400 .703 152.6 1.642 -34.4 .027 108.7 1.031 -8.8

This transistor is so keen to go unstable in common base that the only thing it needs to complete an oscillator at 400MHz is a collector inductance with a reflection coefficient that has an angle of 8.8degrees. This equates to an inductance of about 260nH at 400MHz and this would need to be fitted at the collector to complete the 400MHz oscillator.

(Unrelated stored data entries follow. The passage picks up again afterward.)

-- ==== Sys2Proof/Machine/PowerEvents.lean ====
section
/-! DEFINITION. The events of the power link (R168 to R172). -/

namespace Sys2Proof.Machine

open Sys2Proof

/-! ## The transmitter (R170) -/

/-- A PERMITS transmission begins with the table as it stands. -/
def State.sendPermits (s : State) (tag : Byte) : State :=
  { s with power.sending := some (permitsFrame tag s.power.epoch s.power.rows), power.slot := none }

/-- A reply for this TAG is placed in the reply slot: sent at once by an idle transmitter, else it waits, displacing
one that waits already. -/
def State.placePermits (s : State) (tag : Byte) : State :=
  match s.power.sending, s.power.slot with
  | none, _ => s.sendPermits tag
  | some _, none => { s with power.slot := some tag }
  | some _, some _ => { s with power.slot := some tag, power.tallyUnanswered := s.power.tallyUnanswered + 1 }

/-- PERMITS (R170): a transmission ends, and the waiting reply begins. -/
def execPermits (s : State) : Host.Outcome State Fault Refusal :=
  .next
    (match s.power.sending with
    | some _ =>
      let s1 : State := { s with power.sending := none }
      match s.power.slot with
      | some tag => s1.sendPermits tag
      | none => s1
    | none => s)

/-! ## Polls (R169, R172) -/

/-- Steps 1 and 2: the tally, the deadline, the time of the poll, the link UP with its track-enable line. -/
def State.pollTaken (s : State) : State :=
  let s1 : State := { s with
    power.tallyPolls := s.power.tallyPolls + 1
    power.silence := some (s.timer linkSilenceTicks)
    power.lastPoll := some s.time.session }
  if s.power.linkUp then s1 else State.setTrackEnable { s1 with power.linkUp := true }

/-- What a change of base status reports (R172). -/
def statusTrouble (old : Option BaseStatus) (new : BaseStatus) : Option StateReason :=
  match old, new with
  | some .normal, .overload => some .power
  | some .normal, .fault => some .base
  | _, _ => none

/-- Step 3: the status is compared and kept, and the comparison acts on the race. -/
def State.baseStatus (s : State) (b : BaseStatus) : State :=
  let s1 : State := { s with power.status := some b }
  match statusTrouble s.power.status b with
  | some reason => s1.reportTrouble reason
  | none => s1

/-- A frame dropped or discarded gains 1 in BAD_FRAMES (R168). -/
def State.badFrame (s : State) : State := { s with power.tallyBadFrames := s.power.tallyBadFrames + 1 }

/-- The status of a valid poll's payload (R168). -/
def pollStatusOf (payload : List Byte) : Option BaseStatus :=
  match payload with
  | [b] => baseStatusOf b
  | _ => none

/-- PB_POLL (R168, R169): a valid poll is taken whole; one whose payload is not a status is discarded and counted. A
frame the receiver cannot complete does nothing (notes/assumptions/5.md). -/
def execPbPoll (tag : Byte) (payload : List Byte) (s : State) : Host.Outcome State Fault Refusal :=
  let frame := ltFrame kindPoll tag payload
  if s.power.rx.completes payload frame then
    let s1 : State := { s with power.rx := s.power.rx.taken frame }
    match pollStatusOf payload with
    | some b => .next ((s1.pollTaken.baseStatus b).placePermits tag).transmit
    | none => .next s1.badFrame
  else .next s

/-! ## Dropped and discarded frames (R168) -/

/-- The time of the latest byte on the line: the receiver's own when no further byte came, else this one. -/
def latestByte (r : Receiver) (bytes : List Byte) (at_ : Time) : Time := if bytes = [] then r.lastAt else at_

/-- The frame is a valid poll. -/
def isPoll (kind : Byte) (payload : List Byte) : Bool := decide (kind = kindPoll) && (pollStatusOf payload).isSome

/-- POWER_LINK_FRAME_DROP (R168): a frame with LEN above 240 or a bad SUM is dropped and its bytes are hunted again; a
good frame that is not a valid poll is discarded whole. -/
def execPowerLinkFrameDrop (bytes : List Byte) (s : State) : Host.Outcome State Fault Refusal :=
  let held := s.power.rx.extended bytes
  let at_ := latestByte s.power.rx bytes s.time.session
  match checkFrame held with
  | .badLen => .next (State.badFrame { s with power.rx := rescan held at_ })
  | .badSum => .next (State.badFrame { s with power.rx := rescan held at_ })
  | .valid kind _ payload rest =>
    if isPoll kind payload then .next s
    else .next (State.badFrame { s with power.rx := Receiver.holding (hunt rest) at_ })
  | .partly => .next s

/-- More than 2 ms have passed since the latest byte of an incomplete frame (R168, R185). -/
def gapPassed (held : List Byte) (now at_ : Time) : Bool :=
  !held.isEmpty && decide (checkFrame held = .partly) && decide (gapTicks < (now - at_).toNat)

/-- POWER_LINK_GAP (R168). -/
def execPowerLinkGap (bytes : List Byte) (lastAt : Time) (s : State) : Host.Outcome State Fault Refusal :=
  let held := s.power.rx.extended bytes
  let at_ := latestByte s.power.rx bytes lastAt
  .next
    (if gapPassed held s.time.session at_ then State.badFrame { s with power.rx := rescan held at_ } else s)

/-! ## Link silence (R171) -/

/-- The link goes DOWN: its state, its tally, the track-enable line, and the report to the race. -/
def State.linkLost (s : State) : State :=
  let s1 : State := { s with
    power.linkUp := false, power.silence := none, power.tallyLinkLosses := s.power.tallyLinkLosses + 1 }
  s1.setTrackEnable.reportTrouble .link

/-- LINK_SILENCE_DEADLINE (R171). -/
def execLinkSilenceDeadline (s : State) : Host.Outcome State Fault Refusal :=
  .next (if timerDue s.power.silence s.time.session then s.linkLost.transmit else s)

end Sys2Proof.Machine
end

Of course, this is quite a large inductance and the really scary stuff happens up at >= 1GHz where a stray layout inductance of maybe 12-30nH at the collector can create the conditions for a parasitic oscillation at over 1GHz.

[dmowziz]

Thanks Jeremy,

Since I joined you've made me understand some things required to work at RF. Grateful.. I'm taking notes

so at 800 MHz

800 .607 134.2 1.403 -66.9 .065 105.5 1.045 -18.7

an inductance of about 59.3 nH ?



I'm waiting for parts so can do the experiments.

Please the copper clad board you used here #35
https://www.vintage-radio.net/forum/...=187177&page=2

What's the thickness please

Thanks Jeremy

[G0HZU_JMR]

I think I used 0.02" thick Rogers 4003C PCB material for the little strip section of PCB but I don't think this is critical for that 75MHz filter design.

Yes, according to the Philips s2p data 59nH would make it oscillate at 800MHz. However, I do have some old s2p data of my own that suggested only 22nH was needed for 800MHz oscillation. I'll have a go at measuring a MMBTH10 and MPSH10 again in common base on the VNA.

My old data suggested the oscillation frequency would be much lower than 800MHz with 56nH so I need to look at this again. Also that s2p data is for a Philips part and my MPSH10 devices are Nat Semi and my MMBTH10 devices are all made by OnSemi. I have several bags of them here.